Jen uses several different digital tools to track wildfires: NASA’s online Fire Information for Resource Management System (FIRMS) map, the non-profit Watch Duty app, and the Canadian Wildland Fire Information System. These resources can be used to locate fires and find out how big they are.

She also uses the flight-tracking service FlightAware to see where aerial firefighting companies like Coulson Aviation and Erickson Aero Tanker are sending their planes.

An airplane drops fire retardant during the 2022 Mosquito Fire in California.
Fire retardant coats a road and surrounding area near Weed, California, as a preventative measure to stop the fire from moving toward burnable structures and fuels.
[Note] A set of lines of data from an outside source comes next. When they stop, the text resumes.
theorem onward_rspDiscard {z s : State} (hz : z.Onward s) (m : Nat) (r : Msg) : z.Onward (s.rspDiscard m r) := by
  unfold State.rspDiscard
  try dsimp only
  repeat' with_reducible (first | assumption | apply onward_bump | apply onward_dctAdd | apply onward_ite | split)

theorem onward_coherentBack {z s : State} (hz : z.Onward s) (ag : Nat) (x : Msg) : z.Onward (s.coherentBack ag x) := by
  unfold State.coherentBack
  repeat' with_reducible (first | assumption | apply onward_respond | apply onward_step7 | apply onward_ite | split)

theorem onward_flushAnswer {z s : State} (hz : z.Onward s) (m : Nat) (x : Msg) : z.Onward (s.flushAnswer m x) := by
  unfold State.flushAnswer
  try dsimp only
  repeat' with_reducible (first | assumption | apply onward_accepted | apply onward_bump | apply onward_coherentBack | apply onward_failBack | apply onward_lwtAdd | apply onward_memLostNotice | apply onward_occ | apply onward_rspDiscard | apply onward_ite | split)

theorem onward_flushReport {z s : State} (hz : z.Onward s) (m : Nat) : z.Onward (s.flushReport m) := by
  unfold State.flushReport
  try dsimp only
  repeat' with_reducible (first | assumption | apply onward_each | apply onward_setHome | intro _)

theorem onward_syncLink {z s : State} (hz : z.Onward s) (m : Nat) : z.Onward (s.syncLink m) := by
  unfold State.syncLink
  try dsimp only
  repeat' with_reducible (first | assumption | apply onward_put | intro _)

theorem onward_mlFlush {z s : State} (hz : z.Onward s) (m : Nat) : z.Onward (s.mlFlush m) := by
  unfold State.mlFlush
  try dsimp only
  repeat' with_reducible (first | assumption | apply onward_bump | apply onward_each | apply onward_flushAnswer | apply onward_flushReport | apply onward_mlTo | apply onward_setLink | apply onward_syncLink | intro _)

theorem onward_mlRetrain {z s : State} (hz : z.Onward s) (m : Nat) (cause : Nat) : z.Onward (s.mlRetrain m cause) := by
  unfold State.mlRetrain
  try dsimp only
  repeat' with_reducible (first | assumption | apply onward_laceFail | apply onward_lanesTrain | apply onward_mlFlush | apply onward_mlTo | apply onward_setLink | intro _ | apply onward_ite | split)

theorem onward_mlFault {z s : State} (hz : z.Onward s) (m : Nat) (base : Nat) : z.Onward (s.mlFault m base) := by
  unfold State.mlFault
  repeat' with_reducible (first | assumption | apply onward_mlRetrain | apply onward_occ)

theorem onward_mlDown {z s : State} (hz : z.Onward s) (m : Nat) : z.Onward (s.mlDown m) := by
  unfold State.mlDown
  repeat' with_reducible (first | assumption | apply onward_mlRetrain | apply onward_usedFree | apply onward_ite | split)

theorem onward_mlLaneLost {z s : State} (hz : z.Onward s) (m : Nat) (l : Nat) : z.Onward (s.mlLaneLost m l) := by
  unfold State.mlLaneLost
  try dsimp only
  repeat' with_reducible (first | assumption | apply onward_mlDown | apply onward_setLink | apply onward_syncRx | intro _ | apply onward_ite | split)

theorem onward_mlLanesLost {z s : State} (hz : z.Onward s) (m : Nat) : z.Onward (s.mlLanesLost m) := by
  unfold State.mlLanesLost
  try dsimp only
  repeat' with_reducible (first | assumption | apply onward_mlDown | apply onward_mlTrainOn | apply onward_setLink | apply onward_syncRx | intro _ | apply onward_ite | split)

theorem onward_graceExpiry {z s : State} (hz : z.Onward s) (m : Nat) : z.Onward (s.graceExpiry m) := by
  unfold State.graceExpiry
  repeat' with_reducible (first | assumption | apply onward_mlFlush | apply onward_ite | split)

theorem onward_routeLeft {z s : State} (hz : z.Onward s) (m : Nat) (w : Nat) : z.Onward (s.routeLeft m w) := by
  unfold State.routeLeft
  try dsimp only
  repeat' with_reducible (first | assumption | apply onward_setRoute | intro _ | apply onward_ite | split)

theorem onward_flushedRx {z s : State} (hz : z.Onward s) (w : Nat) (session : Nat) : z.Onward (s.flushedRx w session) := by
  unfold State.flushedRx
  try dsimp only
  repeat' with_reducible (first | assumption | apply onward_setRoute | intro _ | apply onward_ite | split)

theorem onward_routeTimeout {z s : State} (hz : z.Onward s) (w : Nat) : z.Onward (s.routeTimeout w) := by
  unfold State.routeTimeout
  try dsimp only
  repeat' with_reducible (first | assumption | apply onward_occ | apply onward_setRoute | intro _ | apply onward_ite | split)

theorem onward_altUp {z s : State} (hz : z.Onward s) (w : Nat) : z.Onward (s.altUp w) := by
  unfold State.altUp
  try dsimp only
  repeat' with_reducible (first | assumption | apply onward_routeTimeout | apply onward_setRoute | intro _ | apply onward_ite | split)

theorem onward_fenceSend {z s : State} (hz : z.Onward s) (w : Nat) : z.Onward (s.fenceSend w) := by
  unfold State.fenceSend
  try dsimp only
  repeat' with_reducible (first | assumption | apply onward_setLink | apply onward_setRoute | intro _ | apply onward_ite | split)

theorem onward_routeBack {z s : State} (hz : z.Onward s) (w : Nat) : z.Onward (s.routeBack w) := by
  unfold State.routeBack
  try dsimp only
  repeat' with_reducible (first | assumption | apply onward_fenceSend | apply onward_setRoute | intro _ | apply onward_ite | split)

theorem onward_fenceDone {z s : State} (hz : z.Onward s) (w : Nat) (fid : Nat) : z.Onward (s.fenceDone w fid) := by
  unfold State.fenceDone
  try dsimp only
  repeat' with_reducible (first | assumption | apply onward_setRoute | intro _ | apply onward_ite | split)

theorem onward_fenceRetry {z s : State} (hz : z.Onward s) (w : Nat) : z.Onward (s.fenceRetry w) := by
  unfold State.fenceRetry
  repeat' with_reducible (first | assumption | apply onward_fenceSend | apply onward_ite | split)

theorem onward_altLeft {z s : State} (hz : z.Onward s) (w : Nat) : z.Onward (s.altLeft w) := by
  unfold State.altLeft
  repeat' with_reducible (first | assumption | apply onward_fenceDone | split)

theorem onward_routeMismatch {z s : State} (hz : z.Onward s) (m : Nat) : z.Onward (s.routeMismatch m) := by
  unfold State.routeMismatch
  try dsimp only
  repeat' with_reducible (first | assumption | apply onward_each | apply onward_occ | intro _ | apply onward_ite | split)

theorem onward_mlFlushDone {z s : State} (hz : z.Onward s) (m : Nat) : z.Onward (s.mlFlushDone m) := by
  unfold State.mlFlushDone
  try dsimp only
  repeat' with_reducible (first | assumption | apply onward_altLeft | apply onward_each | apply onward_mlStart | apply onward_mlTo | apply onward_repeatCtl | apply onward_routeLeft | apply onward_setLink | intro _ | apply onward_ite | split)

theorem onward_replayTimer {z s : State} (hz : z.Onward s) (m : Nat) : z.Onward (s.replayTimer m) := by
  unfold State.replayTimer
  try dsimp only
  repeat' with_reducible (first | assumption | apply onward_setLink | intro _ | apply onward_ite | split)

theorem onward_ackTake_eq {z s t : State} {m n : Nat} (e : s.ackTake m n = some t) (h : z.Onward s) : z.Onward t := by
  unfold State.ackTake at e
  extract_lets l d gone passed s1 s2 at e
  have g1 : z.Onward s1 := onward_setLink h _ _
  have g2 : z.Onward s2 := by
    show z.Onward (if passed = true then _ else _)
    split
    · exact onward_bump g1 _ _ _
    · exact g1
  split at e
  · split at e
    · exact Option.some.inj e ▸ h
    · rw [← Option.some.inj e]
      exact onward_syncLink (onward_replayTimer g2 _) _
  · cases e

theorem onward_replayStart {z s : State} (hz : z.Onward s) (m : Nat) : z.Onward (s.replayStart m) := by
  unfold State.replayStart
  try dsimp only
  repeat' with_reducible (first | assumption | apply onward_count | apply onward_mlFault | apply onward_replayTimer | apply onward_setLink | intro _ | apply onward_ite | split)

theorem onward_nakTake {z s : State} (hz : z.Onward s) (m : Nat) (a : Nat) : z.Onward (s.nakTake m a) := by
  unfold State.nakTake
  try dsimp only
  repeat' with_reducible (first | assumption | apply onward_replayStart | apply onward_setLink | intro _ | apply onward_ite | split)

theorem onward_replayExpiry {z s : State} (hz : z.Onward s) (m : Nat) : z.Onward (s.replayExpiry m) := by
  unfold State.replayExpiry
  repeat' with_reducible (first | assumption | apply onward_bump | apply onward_replayStart | apply onward_ite | split)

theorem onward_spillBack {z s : State} (hz : z.Onward s) (m : Nat) (seq : Nat) (ok : Bool) : z.Onward (s.spillBack m seq ok) := by
  unfold State.spillBack
  try dsimp only
  repeat' with_reducible (first | assumption | apply onward_mlFlush | apply onward_occ | apply onward_setLink | intro _ | apply onward_ite | split)

theorem onward_syncCred {z s : State} (hz : z.Onward s) (m : Nat) : z.Onward (s.syncCred m) := by
  unfold State.syncCred
  try dsimp only
  repeat' with_reducible (first | assumption | apply onward_each | apply onward_put | intro _)

theorem onward_credRx {z s : State} (hz : z.Onward s) (m : Nat) (pool : Nat) (size : Nat) : z.Onward (s.credRx m pool size) := by
  unfold State.credRx
  try dsimp only
  repeat' with_reducible (first | assumption | apply onward_setLink | apply onward_syncCred | intro _ | apply onward_ite | split)

theorem onward_nakPending {z s : State} (hz : z.Onward s) (m : Nat) : z.Onward (s.nakPending m) := by
  unfold State.nakPending
  try dsimp only
  repeat' with_reducible (first | assumption | apply onward_bump | apply onward_setLink | intro _ | apply onward_ite | split)

theorem onward_dataRx {z s : State} (hz : z.Onward s) (m : Nat) (h : FlitHdr) (ids : List Nat) (msgs : List Msg) :
    z.Onward (s.dataRx m h ids msgs).1 := by
  unfold State.dataRx
  extract_lets l d pool s1 live known lost arr s2 s3
  have g1 : z.Onward s1 := onward_setLink hz _ _
  have g2 : z.Onward s2 := onward_each _ (fun _ _ g => onward_unland (onward_bump g _ _ _) _ _) _ g1
  have g3 : z.Onward s3 := onward_syncLink (onward_setLink g2 _ _) _
  clear_value s3 d
  split
  · exact onward_each _ (fun _ _ g => onward_count g _ _ _ _ _) _ g3
  · split
    · exact onward_bump hz _ _ _
    · exact onward_nakPending hz _

theorem onward_flitRx {z s : State} (hz : z.Onward s) (m : Nat) (ok : Bool) (corr unc : Nat) (h : FlitHdr) (ids : List Nat) (msgs : List Msg) :
    z.Onward (s.flitRx m ok corr unc h ids msgs).1 := by
  unfold State.flitRx
  dsimp only
  have g0 := onward_count (onward_bump (onward_bump hz F.ML_FEC_CNT_CORR (dLink m) corr) F.ML_ERR_CNT2_FEC_UNCORR (dLink m) unc)
    (bankOfLink m) 6 (m % 2) 0 corr
  generalize (((s.bump F.ML_FEC_CNT_CORR (dLink m) corr).bump F.ML_ERR_CNT2_FEC_UNCORR (dLink m) unc).count (bankOfLink m) 6 (m % 2) 0 corr) = s0 at g0 ⊢
  split
  · exact g0
  · split
    · exact onward_nakPending (onward_count (onward_bump g0 _ _ _) _ _ _ _ _) _
    · split
      · exact onward_mlFault g0 _ _
      · split
        · exact onward_mlFault g0 _ _
        · rename_i s1 e1
          have g1 : z.Onward s1 := by
            split at e1
            · exact onward_ackTake_eq e1 g0
            · exact Option.some.inj e1 ▸ g0
          have g2 : z.Onward (if h.nak = true then s1.nakTake m h.ack else s1) := by
            split
            · exact onward_nakTake g1 _ _
            · exact g1
          generalize (if h.nak = true then s1.nakTake m h.ack else s1) = s2 at g2 ⊢
          have g3 : z.Onward (if h.crpool ≤ 8 then (s2.setLink m fun l => { l with returned := l.returned.set h.crpool h.crtot }).syncCred m else s2) := by
            split
            · exact onward_syncCred (onward_setLink g2 _ _) _
            · exact g2
          generalize (if h.crpool ≤ 8 then (s2.setLink m fun l => { l with returned := l.returned.set h.crpool h.crtot }).syncCred m else s2) = s3 at g3 ⊢
          split
          · exact g3
          · split
            · exact onward_dataRx g3 _ _ _ _
            · exact g3

theorem onward_flitSent {z s : State} (hz : z.Onward s) (m : Nat) (h : FlitHdr) (ms : List Msg) : z.Onward (s.flitSent m h ms) := by
  unfold State.flitSent
  try dsimp only
  repeat' with_reducible (first | assumption | apply onward_send | apply onward_setLink | intro _)

theorem onward_spill {z s : State} (hz : z.Onward s) (m : Nat) : z.Onward (s.spill m) := by
  unfold State.spill
  try dsimp only
  repeat' with_reducible (first | assumption | apply onward_setLink | apply onward_svcAdd | intro _ | apply onward_ite | split)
Once she knows where the fire is, she has to gain entry to the fire zone, which presents its own hurdles. “Fire access is tricky,” says Jen. “In North America, most areas completely block journalists from entering.”

Unless you’re a firefighter with a camera, the only way for a photojournalist to get close to a wildfire in Canada is to be inside the fire area before the blaze happens, says Jen. “You would have to be so lucky. These are remote locations.” Sometimes photojournalists can get access to prescribed burns, which is a common strategy for fighting fire with fire. But so far Jen herself has had no such luck.
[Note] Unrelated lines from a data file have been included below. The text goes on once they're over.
-- ==== Sys2Proof/Laws/Onward5.lean ====
section
/-!
SUPPORT. What the operations keep (part 5 of 8), in the order in which they call each other.
-/
set_option linter.all false
namespace Sys2Proof.Machine
set_option Elab.async false
open Sys2Proof

theorem onward_syncCob {z s : State} (hz : z.Onward s) (q : Nat) : z.Onward (s.syncCob q) := by
  unfold State.syncCob
  try dsimp only
  repeat' with_reducible (first | assumption | apply onward_put | intro _)

theorem onward_qpEnable {z s : State} (hz : z.Onward s) (q : Nat) : z.Onward (s.qpEnable q) := by
  unfold State.qpEnable
  try dsimp only
  repeat' with_reducible (first | assumption | apply onward_put | apply onward_setCob | apply onward_setQp | apply onward_syncCob | intro _ | apply onward_ite | split)

theorem onward_qpDisable {z s : State} (hz : z.Onward s) (q : Nat) : z.Onward (s.qpDisable q) := by
  unfold State.qpDisable
  repeat' with_reducible (first | assumption | apply onward_setQp)

theorem onward_qpCtlWrite {z s : State} (hz : z.Onward s) (p : Path) (w : Word) : z.Onward (s.qpCtlWrite p w) := by
  unfold State.qpCtlWrite
  try dsimp only
  repeat' with_reducible (first | assumption | apply onward_qpDisable | apply onward_qpEnable | apply onward_ite | split)

theorem onward_doorbell {z s : State} (hz : z.Onward s) (q : Nat) (head : Bool) (v : Nat) : z.Onward (s.doorbell q head v) := by
  unfold State.doorbell
  try dsimp only
  repeat' with_reducible (first | assumption | apply onward_bump | apply onward_setCob | apply onward_syncCob | intro _ | apply onward_ite | split)

theorem onward_qpDbWrite {z s : State} (hz : z.Onward s) (p : Path) (w : Word) : z.Onward (s.qpDbWrite p w) := by
  unfold State.qpDbWrite
  try dsimp only
  repeat' with_reducible (first | assumption | apply onward_doorbell | apply onward_storeAt)

theorem onward_ringError {z s : State} (hz : z.Onward s) (q : Nat) : z.Onward (s.ringError q) := by
  unfold State.ringError
  repeat' with_reducible (first | assumption | apply onward_occAt | apply onward_setQp)

theorem onward_descFetched {z s : State} (hz : z.Onward s) (q : Nat) (ok : Bool) (data : List Byte) : z.Onward (s.descFetched q ok data) := by
  unfold State.descFetched
  try dsimp only
  repeat' with_reducible (first | assumption | apply onward_put | apply onward_ringError | apply onward_setCob | apply onward_syncCob | intro _ | apply onward_ite | split)

theorem onward_updDesc {z s : State} (hz : z.Onward s) (no : Nat) (f : Desc → Desc) : z.Onward (s.updDesc no f) := by
  unfold State.updDesc
  try dsimp only
  repeat' with_reducible (first | assumption | apply onward_setCob | intro _ | apply onward_ite | split)

theorem onward_descStart {z s : State} (hz : z.Onward s)  : z.Onward (State.descStart s) := by
  unfold State.descStart
  try dsimp only
  repeat' with_reducible (first | assumption | apply onward_setCob | apply onward_syncCob | apply onward_updDesc | intro _ | apply onward_ite | split)

theorem onward_descEnd {z s : State} (hz : z.Onward s) (d : Desc) (status : Nat) : z.Onward (s.descEnd d status) := by
  unfold State.descEnd
  try dsimp only
  repeat' with_reducible (first | assumption | apply onward_syncCob | apply onward_updDesc | (refine onward_setIns ?_ _ (by rfl)) | intro _ | apply onward_ite | split)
The only outlier is the state of California, which allows non-emergency personnel to get into fire zones. “You can just go to a roadblock and show your press pass.” So she spends her summers there, often sleeping in her car since the air quality is too poor to sleep outside, even in a tent.

Once she has access to the fire, there are urgent technical challenges. The radiant heat breaks down camera equipment, causing adhesive to separate. Changing lenses is tricky with all the dust flying around.

“I don’t buy expensive cameras,” Jen says. “I’m really aware that all this gear is going to get trashed out there.”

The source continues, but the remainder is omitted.